■ **YOUR TASK**
As the answer, set down the lines below from the one containing "rw [execCharIn, if_pos" through the one containing "(c1 = charHash ∧ c2 = charHash ∧", exactly and inclusively, and no others.

■ **RECORDS**
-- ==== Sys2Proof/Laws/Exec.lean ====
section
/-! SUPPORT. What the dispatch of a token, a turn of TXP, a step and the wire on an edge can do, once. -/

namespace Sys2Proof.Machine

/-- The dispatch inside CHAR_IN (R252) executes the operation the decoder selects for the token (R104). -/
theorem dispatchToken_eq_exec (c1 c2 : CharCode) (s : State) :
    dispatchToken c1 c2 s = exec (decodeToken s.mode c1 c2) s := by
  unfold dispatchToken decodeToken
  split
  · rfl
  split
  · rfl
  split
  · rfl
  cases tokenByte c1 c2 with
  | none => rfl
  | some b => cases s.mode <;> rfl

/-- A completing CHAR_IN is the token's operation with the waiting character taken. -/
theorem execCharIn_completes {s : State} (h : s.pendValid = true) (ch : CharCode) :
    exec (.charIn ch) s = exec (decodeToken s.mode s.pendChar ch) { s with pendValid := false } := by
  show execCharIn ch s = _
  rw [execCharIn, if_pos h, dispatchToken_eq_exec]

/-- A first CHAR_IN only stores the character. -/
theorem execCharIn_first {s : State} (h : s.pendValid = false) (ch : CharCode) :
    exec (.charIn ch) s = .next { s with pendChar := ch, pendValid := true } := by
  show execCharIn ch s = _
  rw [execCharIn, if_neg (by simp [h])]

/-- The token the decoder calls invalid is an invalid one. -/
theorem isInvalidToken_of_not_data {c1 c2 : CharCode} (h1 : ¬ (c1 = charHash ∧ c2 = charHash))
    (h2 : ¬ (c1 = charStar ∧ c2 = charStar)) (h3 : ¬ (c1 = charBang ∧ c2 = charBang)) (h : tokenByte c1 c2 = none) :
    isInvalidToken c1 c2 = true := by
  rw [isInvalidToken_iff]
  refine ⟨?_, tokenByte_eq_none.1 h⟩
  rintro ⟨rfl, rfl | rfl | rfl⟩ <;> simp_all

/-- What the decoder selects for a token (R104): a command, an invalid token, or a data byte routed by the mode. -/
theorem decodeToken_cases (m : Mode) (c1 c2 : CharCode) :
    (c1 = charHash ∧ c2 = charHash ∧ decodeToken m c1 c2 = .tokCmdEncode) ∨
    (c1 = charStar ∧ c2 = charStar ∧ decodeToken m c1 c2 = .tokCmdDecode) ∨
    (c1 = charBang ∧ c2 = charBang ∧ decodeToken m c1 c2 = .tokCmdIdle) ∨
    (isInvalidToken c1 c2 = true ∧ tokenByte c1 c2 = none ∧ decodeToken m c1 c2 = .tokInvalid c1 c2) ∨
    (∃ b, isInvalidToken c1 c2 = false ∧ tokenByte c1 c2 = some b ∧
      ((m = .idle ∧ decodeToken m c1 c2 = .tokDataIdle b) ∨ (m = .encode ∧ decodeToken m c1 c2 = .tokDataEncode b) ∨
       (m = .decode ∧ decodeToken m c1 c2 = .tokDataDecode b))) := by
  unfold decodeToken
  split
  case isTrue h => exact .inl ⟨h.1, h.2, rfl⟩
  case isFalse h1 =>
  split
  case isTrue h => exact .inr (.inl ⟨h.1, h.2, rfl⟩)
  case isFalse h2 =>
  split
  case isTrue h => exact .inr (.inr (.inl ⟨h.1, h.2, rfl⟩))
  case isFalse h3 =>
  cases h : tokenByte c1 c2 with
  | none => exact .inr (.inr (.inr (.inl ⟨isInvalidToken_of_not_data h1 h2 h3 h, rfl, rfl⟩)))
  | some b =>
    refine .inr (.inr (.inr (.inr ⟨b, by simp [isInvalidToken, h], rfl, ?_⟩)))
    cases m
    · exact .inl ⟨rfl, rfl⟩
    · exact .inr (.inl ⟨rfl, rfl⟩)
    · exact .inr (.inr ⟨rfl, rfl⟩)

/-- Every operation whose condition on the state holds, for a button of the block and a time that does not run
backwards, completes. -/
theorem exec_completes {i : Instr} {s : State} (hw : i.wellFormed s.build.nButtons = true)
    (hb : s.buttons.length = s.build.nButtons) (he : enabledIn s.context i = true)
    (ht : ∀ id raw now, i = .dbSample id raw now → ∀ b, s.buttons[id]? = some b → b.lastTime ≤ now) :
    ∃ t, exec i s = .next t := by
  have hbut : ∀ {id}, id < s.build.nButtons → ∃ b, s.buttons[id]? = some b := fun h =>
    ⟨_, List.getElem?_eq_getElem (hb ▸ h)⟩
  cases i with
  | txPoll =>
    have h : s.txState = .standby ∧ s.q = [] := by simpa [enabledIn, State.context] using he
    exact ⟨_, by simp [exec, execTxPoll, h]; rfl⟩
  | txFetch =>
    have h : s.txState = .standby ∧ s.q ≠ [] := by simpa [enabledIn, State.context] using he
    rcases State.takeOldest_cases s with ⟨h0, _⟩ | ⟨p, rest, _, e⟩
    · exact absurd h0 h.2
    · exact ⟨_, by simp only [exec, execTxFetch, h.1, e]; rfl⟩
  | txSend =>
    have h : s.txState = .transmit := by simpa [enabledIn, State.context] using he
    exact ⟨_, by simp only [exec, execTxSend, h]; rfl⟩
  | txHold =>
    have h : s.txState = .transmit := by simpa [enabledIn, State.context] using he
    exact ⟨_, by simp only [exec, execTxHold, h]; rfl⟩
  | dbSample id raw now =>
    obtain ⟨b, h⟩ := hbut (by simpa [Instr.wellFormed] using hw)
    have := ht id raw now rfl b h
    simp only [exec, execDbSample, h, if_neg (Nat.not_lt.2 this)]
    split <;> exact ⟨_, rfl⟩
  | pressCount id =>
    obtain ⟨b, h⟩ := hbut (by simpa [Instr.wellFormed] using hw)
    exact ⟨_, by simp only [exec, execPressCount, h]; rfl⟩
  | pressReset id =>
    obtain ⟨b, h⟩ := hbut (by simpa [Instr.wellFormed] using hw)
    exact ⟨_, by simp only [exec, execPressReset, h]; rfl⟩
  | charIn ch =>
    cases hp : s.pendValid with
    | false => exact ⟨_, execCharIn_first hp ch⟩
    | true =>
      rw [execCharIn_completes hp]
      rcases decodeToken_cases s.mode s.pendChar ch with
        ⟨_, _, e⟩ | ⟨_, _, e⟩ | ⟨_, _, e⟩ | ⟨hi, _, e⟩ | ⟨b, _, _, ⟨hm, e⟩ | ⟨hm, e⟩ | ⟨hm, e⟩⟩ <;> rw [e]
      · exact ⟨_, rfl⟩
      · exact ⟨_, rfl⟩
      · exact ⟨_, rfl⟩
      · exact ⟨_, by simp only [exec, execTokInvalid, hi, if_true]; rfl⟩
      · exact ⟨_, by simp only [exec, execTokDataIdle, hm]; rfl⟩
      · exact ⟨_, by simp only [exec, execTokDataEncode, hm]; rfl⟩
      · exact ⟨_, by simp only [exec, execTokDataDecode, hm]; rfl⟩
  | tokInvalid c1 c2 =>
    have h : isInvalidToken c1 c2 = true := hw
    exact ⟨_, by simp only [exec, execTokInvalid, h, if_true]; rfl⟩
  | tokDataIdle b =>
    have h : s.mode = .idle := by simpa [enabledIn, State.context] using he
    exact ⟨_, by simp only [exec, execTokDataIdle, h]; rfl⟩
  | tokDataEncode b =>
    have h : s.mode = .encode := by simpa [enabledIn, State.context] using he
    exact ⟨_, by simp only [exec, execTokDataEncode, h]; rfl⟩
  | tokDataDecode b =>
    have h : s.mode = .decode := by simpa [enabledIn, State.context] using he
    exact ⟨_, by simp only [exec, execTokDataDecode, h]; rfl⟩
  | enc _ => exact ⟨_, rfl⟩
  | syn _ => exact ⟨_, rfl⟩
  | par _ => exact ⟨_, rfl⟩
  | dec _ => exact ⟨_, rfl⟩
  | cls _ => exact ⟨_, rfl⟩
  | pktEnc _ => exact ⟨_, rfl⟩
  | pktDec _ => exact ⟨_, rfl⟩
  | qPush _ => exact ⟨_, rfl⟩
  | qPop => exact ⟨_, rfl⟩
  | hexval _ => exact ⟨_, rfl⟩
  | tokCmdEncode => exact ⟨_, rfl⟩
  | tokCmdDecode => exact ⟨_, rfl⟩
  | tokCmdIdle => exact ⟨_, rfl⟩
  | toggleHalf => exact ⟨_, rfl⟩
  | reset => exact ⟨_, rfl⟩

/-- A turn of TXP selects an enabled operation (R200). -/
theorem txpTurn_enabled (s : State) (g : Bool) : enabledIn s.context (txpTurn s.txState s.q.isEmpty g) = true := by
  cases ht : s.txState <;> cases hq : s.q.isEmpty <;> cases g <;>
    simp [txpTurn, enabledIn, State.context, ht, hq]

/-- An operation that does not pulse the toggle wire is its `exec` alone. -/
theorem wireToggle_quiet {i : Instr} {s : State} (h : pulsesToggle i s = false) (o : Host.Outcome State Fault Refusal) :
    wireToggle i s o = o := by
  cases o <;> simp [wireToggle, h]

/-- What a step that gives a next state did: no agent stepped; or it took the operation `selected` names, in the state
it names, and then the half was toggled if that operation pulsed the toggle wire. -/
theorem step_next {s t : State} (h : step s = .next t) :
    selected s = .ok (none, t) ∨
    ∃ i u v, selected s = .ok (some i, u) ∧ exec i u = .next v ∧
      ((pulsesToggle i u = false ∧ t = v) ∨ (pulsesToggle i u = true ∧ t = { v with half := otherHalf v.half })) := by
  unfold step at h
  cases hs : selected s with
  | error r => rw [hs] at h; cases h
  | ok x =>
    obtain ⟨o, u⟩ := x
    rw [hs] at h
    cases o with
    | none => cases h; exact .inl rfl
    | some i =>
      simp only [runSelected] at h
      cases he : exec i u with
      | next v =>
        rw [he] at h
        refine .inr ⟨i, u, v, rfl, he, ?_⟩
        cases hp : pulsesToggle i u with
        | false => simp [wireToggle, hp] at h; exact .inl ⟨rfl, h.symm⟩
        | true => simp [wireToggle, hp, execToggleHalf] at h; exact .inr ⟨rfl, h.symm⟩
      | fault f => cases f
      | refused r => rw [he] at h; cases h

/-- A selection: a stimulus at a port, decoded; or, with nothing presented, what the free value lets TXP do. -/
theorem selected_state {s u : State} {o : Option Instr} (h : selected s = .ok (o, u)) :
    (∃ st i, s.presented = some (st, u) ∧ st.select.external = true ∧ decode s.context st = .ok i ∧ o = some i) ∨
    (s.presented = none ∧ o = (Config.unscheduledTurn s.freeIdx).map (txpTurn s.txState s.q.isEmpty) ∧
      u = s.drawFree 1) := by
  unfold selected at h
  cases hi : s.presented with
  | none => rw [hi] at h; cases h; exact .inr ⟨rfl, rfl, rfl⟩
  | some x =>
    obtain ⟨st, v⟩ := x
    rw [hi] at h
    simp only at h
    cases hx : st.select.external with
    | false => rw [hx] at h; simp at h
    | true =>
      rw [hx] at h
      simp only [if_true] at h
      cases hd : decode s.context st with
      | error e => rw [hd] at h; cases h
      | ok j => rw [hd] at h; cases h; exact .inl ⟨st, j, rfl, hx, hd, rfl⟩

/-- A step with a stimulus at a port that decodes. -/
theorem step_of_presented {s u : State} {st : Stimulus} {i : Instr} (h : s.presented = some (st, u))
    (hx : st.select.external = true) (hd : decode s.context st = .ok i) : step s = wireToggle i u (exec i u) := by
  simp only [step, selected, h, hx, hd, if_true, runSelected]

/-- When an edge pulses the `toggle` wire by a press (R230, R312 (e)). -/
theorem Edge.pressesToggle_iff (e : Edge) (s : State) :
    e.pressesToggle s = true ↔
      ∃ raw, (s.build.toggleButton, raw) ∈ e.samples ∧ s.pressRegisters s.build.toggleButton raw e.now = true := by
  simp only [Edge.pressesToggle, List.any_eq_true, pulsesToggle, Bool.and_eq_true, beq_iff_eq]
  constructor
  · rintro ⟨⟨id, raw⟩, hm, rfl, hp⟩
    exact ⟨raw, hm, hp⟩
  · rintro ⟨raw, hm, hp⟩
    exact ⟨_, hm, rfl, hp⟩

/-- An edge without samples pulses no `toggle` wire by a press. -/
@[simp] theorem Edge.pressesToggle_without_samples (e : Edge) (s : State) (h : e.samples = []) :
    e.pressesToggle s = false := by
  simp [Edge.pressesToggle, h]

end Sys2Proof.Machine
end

■ **RESPONSE TO THE EXERCISE**
  rw [execCharIn, if_pos h, dispatchToken_eq_exec]

/-- A first CHAR_IN only stores the character. -/
theorem execCharIn_first {s : State} (h : s.pendValid = false) (ch : CharCode) :
    exec (.charIn ch) s = .next { s with pendChar := ch, pendValid := true } := by
  show execCharIn ch s = _
  rw [execCharIn, if_neg (by simp [h])]

/-- The token the decoder calls invalid is an invalid one. -/
theorem isInvalidToken_of_not_data {c1 c2 : CharCode} (h1 : ¬ (c1 = charHash ∧ c2 = charHash))
    (h2 : ¬ (c1 = charStar ∧ c2 = charStar)) (h3 : ¬ (c1 = charBang ∧ c2 = charBang)) (h : tokenByte c1 c2 = none) :
    isInvalidToken c1 c2 = true := by
  rw [isInvalidToken_iff]
  refine ⟨?_, tokenByte_eq_none.1 h⟩
  rintro ⟨rfl, rfl | rfl | rfl⟩ <;> simp_all

/-- What the decoder selects for a token (R104): a command, an invalid token, or a data byte routed by the mode. -/
theorem decodeToken_cases (m : Mode) (c1 c2 : CharCode) :
    (c1 = charHash ∧ c2 = charHash ∧ decodeToken m c1 c2 = .tokCmdEncode) ∨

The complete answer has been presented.